TASK DIRECTIONS
Read through the data, and wherever a line holds the word "published", write that line out.

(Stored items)
theorem node_freeOrphans (s : State) (kind i : Nat) : s.freeOrphans.node_ kind i = s.node_ kind i := by
  obtain ⟨tier, freed⟩ := freeOrphans_tier s
  rw [freed]
  rfl

theorem rd_freeOrphans (s : State) (off : Nat) : s.freeOrphans.rd off = s.rd off := by
  obtain ⟨tier, freed⟩ := freeOrphans_tier s
  rw [freed]
  rfl

theorem sameDieBooks_freeOrphans (s : State) : SameDieBooks s s.freeOrphans := by
  obtain ⟨tier, freed⟩ := freeOrphans_tier s
  rw [freed]
  exact ⟨⟨rfl, rfl, rfl, rfl⟩, rfl, rfl⟩

theorem rd_setNode (s : State) (kind i : Nat) (x : PrefixNode) (off : Nat) : (s.setNode kind i x).rd off = s.rd off := by
  obtain ⟨serving, written, -⟩ := setNode_serving s kind i x
  rw [written]
  rfl

theorem sameDieBooks_setNode (s : State) (kind i : Nat) (x : PrefixNode) : SameDieBooks s (s.setNode kind i x) := by
  obtain ⟨serving, written, -⟩ := setNode_serving s kind i x
  rw [written]
  exact ⟨⟨rfl, rfl, rfl, rfl⟩, rfl, rfl⟩

/-- The record of a first block. -/
def firstNode (s : State) (q : PrefixPending) (c : BitVec 128) (page : Nat) : PrefixNode :=
  { chain := c, pageHandle := q.handle, pageIndex := page, parent := 0xFFFFFFFF, block := 0, lastUse := s.legCount % 2 ^ 32, valid := true
    part := q.part, object := q.object, model := q.model, patch := q.patch }

/-- The index of a pending KV space's partition: 0 the tree, 1 the table. -/
def indexOf (s : State) (q : PrefixPending) : Nat := s.prefixMode q.part - 1

/-- The published KV space of handle `h` waits with a sole block, its first, which its partition's index does not hold and whose group has
record `i` free. -/
structure FirstBlockWaits (s : State) (h : Nat) (q : PrefixPending) (c : BitVec 128) (page i : Nat) : Prop where
  waits : s.serving.prefixPending.find? (fun q => q.handle == h) = some q
  published : ((s.alloc? h).bind (·.published)).isSome = true
  blocks : q.blocks = [(c, page)]
  first : q.firstBlock = 0
  before : q.before = none
  on : s.prefixMode q.part = 1 ∨ s.prefixMode q.part = 2
  absent : s.lookup (s.indexOf q) q.part c = none
  room : s.roomInGroup (s.indexOf q) c none = some i
  free : (s.node_ (s.indexOf q) i).valid = false

/-- The state with the blocks that wait for an allocation's publication taken off the list. -/
def pendingTaken (s : State) (h : Nat) : State :=
  { s with serving := { s.serving with prefixPending := s.serving.prefixPending.filter (fun x => x.handle != h) } }

/-- The state with a first block entered in record `i` and counted. -/
def firstEntered (s : State) (h : Nat) (q : PrefixPending) (c : BitVec 128) (page i : Nat) : State :=
  ((s.pendingTaken h).setNode (s.indexOf q) i (s.firstNode q c page)).bump Reg.SERVING_PREFIX_INSERTED

section FirstBlock

variable {s : State} {h : Nat} {q : PrefixPending} {c : BitVec 128} {page i : Nat}

theorem insertBlocks_first (w : FirstBlockWaits s h q c page i) :
    (s.pendingTaken h).insertBlocks q (s.indexOf q) none 0 [(c, page)] = s.firstEntered h q c page i := by
  have absent : (s.pendingTaken h).lookup (s.indexOf q) q.part c = none := w.absent
  have room : (s.pendingTaken h).roomInGroup (s.indexOf q) c none = some i := w.room
  have free : ((s.pendingTaken h).node_ (s.indexOf q) i).valid = false := w.free
  have leg : (s.pendingTaken h).legCount = s.legCount := rfl
  simp [insertBlocks, absent, room, free, leg, firstEntered, firstNode]

theorem prefixInsert_first (w : FirstBlockWaits s h q c page i) : s.prefixInsert h = (s.firstEntered h q c page i).freeOrphans := by
  obtain ⟨p, published⟩ := Option.isSome_iff_exists.mp w.published
  simp only [prefixInsert, w.waits, published, w.blocks, w.first, w.before, Option.bind_none, ite_self]
  refine congrArg freeOrphans ((if_pos ?_).trans (insertBlocks_first w))
  exact w.on

theorem node_firstEntered_same : (s.firstEntered h q c page i).node_ (s.indexOf q) i = s.firstNode q c page :=
  node_setNode_same (s.pendingTaken h) ..

theorem node_firstEntered_ne {j : Nat} (hj : j ≠ i) : (s.firstEntered h q c page i).node_ (s.indexOf q) j = s.node_ (s.indexOf q) j :=
  node_setNode_ne (s.pendingTaken h) _ _ _ _ hj

theorem rd_firstEntered : (s.firstEntered h q c page i).rd Reg.SERVING_PREFIX_INSERTED =
    (s.rd Reg.SERVING_PREFIX_INSERTED + 1) % 2 ^ 32 := by
  rw [firstEntered, bump, rd_wr_same, rd_setNode]
  rfl

theorem sameDieBooks_firstEntered : SameDieBooks s (s.firstEntered h q c page i) :=
  let entered := sameDieBooks_setNode (s.pendingTaken h) (s.indexOf q) i (s.firstNode q c page)
  ⟨⟨entered.due, entered.part, entered.pending, entered.enclave⟩, entered.mgmt, entered.test⟩

end FirstBlock

theorem exec_prefixInsert (h : BitVec 20) (s : State) : exec (.prefixInsert h) s = s.runDie (fun s => s.prefixInsert h.toNat) := rfl

/-- PREFIX_INSERT enters a sole first block, counts it, and frees the objects that no record names. -/
theorem exec_prefixInsert_first {s : State} (hs : s.ready) {h : BitVec 20} {q : PrefixPending} {c : BitVec 128} {page i : Nat}
    (w : FirstBlockWaits s h.toNat q c page i) : exec (.prefixInsert h) s = .next (s.firstEntered h.toNat q c page i).freeOrphans :=
  runDie_of_sameDieBooks hs (prefixInsert_first w) (sameDieBooks_firstEntered.trans (sameDieBooks_freeOrphans _))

RESPONSE TO THE EXERCISE
/-- The published KV space of handle `h` waits with a sole block, its first, which its partition's index does not hold and whose group has
  published : ((s.alloc? h).bind (·.published)).isSome = true
  obtain ⟨p, published⟩ := Option.isSome_iff_exists.mp w.published
  simp only [prefixInsert, w.waits, published, w.blocks, w.first, w.before, Option.bind_none, ite_self]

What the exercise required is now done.